The event was put on as part of Canada Reads, a Canadian Broadcasting Corporation-run endeavour to choose and promote Canada’s best books. The Game, released in 1983, recounts Dryden’s memories of the pressures of being a goaltender in the National Hockey League. It also takes an in-depth look at the Montreal squad that took home the Stanley Cup in 1979.

“Do you know what happens with a brain inside of a skull, with collisions? It’s similar to throwing a Super-Ball on a squash court.” Ken Dryden

Dryden went from speaking of his earliest moments playing the sport to discussing the speed and intensity of how it is played today.
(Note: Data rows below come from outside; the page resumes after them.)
theorem burstExchange_only (t : Turn) (s : State) : OnlyChanges decisionBlocks s (burstExchange t s) := by
  have e (x : Option Cause) (u : State) : OnlyChanges decisionBlocks u (endTurn t x u) :=
    (endTurn_only t x u).mono (by simp [decisionBlocks])
  have h0 : OnlyChanges decisionBlocks s (takeSlot t.head t.seg s) := (takeSlot_only _ _ s).mono (by simp [decisionBlocks])
  unfold burstExchange
  split
  · exact e _ s
  · exact e _ s
  · dsimp only
    split
    · exact h0.trans ((beginConsume_only _ _ _ _).mono (by simp [decisionBlocks]))
    · split
      · exact h0.trans (burstPacket_only _ _ _ _ _)
      · have a (u : State) : OnlyChanges [.walk] u (endAperiodic u) := by
          intro b hb; cases b <;> first | rfl | exact absurd (by decide) hb
        exact ((h0.trans ((putBack_only _ _).mono (by simp [decisionBlocks]))).trans
          ((a _).mono (by simp [decisionBlocks]))).trans (e _ _)

theorem pumpQueue_decision (s : State) : OnlyChanges decisionBlocks s (pumpQueue s) :=
  (pumpQueue_only s).mono (by simp [decisionBlocks])

theorem walkerDecision_only (s : State) : OnlyChanges decisionBlocks s (walkerDecision s) := by
  have d : OnlyChanges decisionBlocks s (cancelReads lookReader (setLook .nothing s)) :=
    (setLook_only _ s).then (cancelReads_only _ _) (by simp [decisionBlocks]) (by simp [decisionBlocks])
  have e {u v : State} (n : Nat) (h : OnlyChanges decisionBlocks u v) :
      OnlyChanges decisionBlocks u (joinReads n (pumpQueue v)) :=
    (h.trans (pumpQueue_decision v)).trans ((joinReads_only _ _).mono (by simp [decisionBlocks]))
  unfold walkerDecision
  split
  · exact .refl _ s
  · dsimp only
    split
    · split
      · exact .refl _ s
      · exact e _ (d.trans (freshDecision_only _))
    · exact e _ (d.trans (judgeCandidate_only _ _ _))
    · split
      · exact e _ (d.trans (burstExchange_only _ _))
      · exact .refl _ s
    · exact .refl _ s

theorem snapshotReturned_only (q : ReadReq) (r : Rec) (s : State) : OnlyChanges decisionBlocks s (snapshotReturned q r s) := by
  unfold snapshotReturned
  split
  · exact (descriptorReturned_only q.addr r s).mono (by simp [decisionBlocks])
  · exact headReturned_only _ _ s
  · exact recordReturned_only _ _ _ s
  · split
    · exact (setHand_only _ s).mono (by simp [decisionBlocks])
    · exact .refl _ s
  · split
    · exact (setHand_only _ s).mono (by simp [decisionBlocks])
    · exact .refl _ s
  · split
    · exact (burstReturned_only _ _ s).mono (by simp [decisionBlocks])
    · exact .refl _ s
  · exact (lookHeadReturned_only _ _ s).mono (by simp [decisionBlocks])
  · exact (lookRecordReturned_only _ _ _ s).mono (by simp [decisionBlocks])
  · exact (lookBurstReturned_only _ _ s).mono (by simp [decisionBlocks])
  · exact .refl _ s

theorem recordFetchDone_only (r : Rec) (s : State) : OnlyChanges decisionBlocks s (recordFetchDone r s) := by
  unfold recordFetchDone
  split
  · exact .refl _ s
  · split
    · exact .refl _ s
    · exact ((snapshotReturned_only _ _ s).trans ((popRead_only _).mono (by simp [decisionBlocks]))).trans
        (pumpQueue_decision _)
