-- ==== Sys2Proof/Tests/Slice0.lean ====
section
/-! SUPPORT. Tests of single steps on small states (expected values from the rules each names), the checks of
well-formedness on terms that fail them, and, for every statement with hypotheses, states that meet them. -/

set_option maxRecDepth 8000

namespace Sys2Proof.Tests

open Sys2Proof Sys2Proof.Machine

/-! ### Well-formedness -/

theorem test_wf_refuses_long_reply :
    (Instr.replyEnd (.frame { kind := .data, address := 1, channel := 0, seqBit := false, size := 0,
                              payload := List.replicate 513 0 })).wf = false := by decide

theorem test_wf_accepts_full_reply :
    (Instr.replyEnd (.frame { kind := .data, address := 1, channel := 0, seqBit := false, size := 512,
                              payload := List.replicate 512 0 })).wf = true := by decide

theorem test_wf_refuses_long_packet : (Instr.stagingFillDone (List.replicate 513 0)).wf = false := by decide

theorem test_wf_refuses_far_fault : (Instr.hostMemoryFault .read 512).wf = false := by decide

theorem test_wf_refuses_halfword_past_bank : (Instr.bankWrite 63 .half 0).wf = false := by decide

theorem test_wf_refuses_word_past_bank : (Instr.bankWrite 61 .word 0).wf = false := by decide

theorem test_wf_refuses_wide_past_bank : (Instr.bankWrite 57 .dword 0).wf = false := by decide

theorem test_wf_accepts_last_bank_byte : (Instr.bankWrite 63 .byte 0).wf = true := by decide

/-! ### Small states -/

def inCtrl (c : CtrlState) (s : State) : State := { s with seq := { s.seq with state := c } }

def withCommand (w : Word) (s : State) : State := { s with seq := { s.seq with busy := true, command := some w } }

def inMode (g : Seg) (m : SegMode) (s : State) : State := setSeg g { getSeg s g with mode := m, bias := true } s

def withEngine (x : Exchange) (s : State) : State := { s with xeng := some x }

def withItems (l : List WqItem) (s : State) : State := { s with wq := { s.wq with items := l } }

def inWindow (w : Window) (s : State) : State := { s with walk := { s.walk with window := w } }

/-- An entry of station 5, channel 2, at most 16 bytes to a packet. -/
def station : Entry :=
  { Entry.null with valid := true, address := 5, channel := 2, payloadCode := 1 }

/-- The controller is running with segment A ENABLED and entry 1 in use. -/
def running : State := setEntry 1 station (inMode .a .enabled (inCtrl .running State.reset))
The 64-year-old multi-Vezina Award-winner spoke about the drastic change in speed in the game now compared to when he donned the Habs jersey 33 years ago.

“If you look at a full game from the 1950s, one from the ‘70s and one from today, you’d think, ‘Oh my God, that game is unbelievably slow,’” he said. Dryden recalled there was no phrase like
‘finishing your checks’ back then because the other player would be too far away.

“If you did [finish your check and hit somebody], you would have had to go 10 or 15 more feet,” he said. “[It] was so obvi- ously interference that it didn’t happen.”

Dryden felt like players’ improved conditioning and increased size were factors that have changed the game significantly.

“It’s the combination of a game that goes a whole lot faster, and players that would be an average of 25 pounds heavier now, and in very good condition, so the force of collisions is that much
greater,” said Dryden.

In light of this, he believes that 50 years from now, people are going to be looking back, wondering how irresponsible the athletes of today could be. “Do you know what happens with a brain inside of a skull, with collisions? It’s similar to throwing a Super-Ball on a squash court.”

Dryden tended goal for the Montreal Canadiens between 1970 and 1979, winning six Stanley Cups and five Vezina Trophies in that period as the league’s best net-minder before retiring from hockey at the age of 31.

Dryden pursued a number of different fields after his NHL career, publishing several books, working as an executive for the Toronto Maple Leafs, and serving as a Minister of Parliament for the Liberal Party from 2004 to 2011.

Dryden’s not the only one who’s worried about the state of the game, however. Gordon Bloom, associate professor of Sport Psychology at McGill University, joined Dryden at the talk and noted that all this hitting in the NHL is having an impact on children as well.

“If professionals are showing a lack of respect by not playing the game the way it used to be played, it carries down, and I’ve seen it in minor hockey,” said Bloom.

In fact, Lisa-Marie Breton, who plays for the Montreal Stars of the Canadian Women’s Hockey League, has kept away from watching men’s hockey because of this intensity.

“I don’t watch the NHL because I find there’s not enough passes or nice plays. The guys are just smashing into the boards,” said Breton, who also works as a fitness trainer for Concordia University. “In women’s hockey we don’t have body checks; we have contact which is only along the boards, in the same direction.”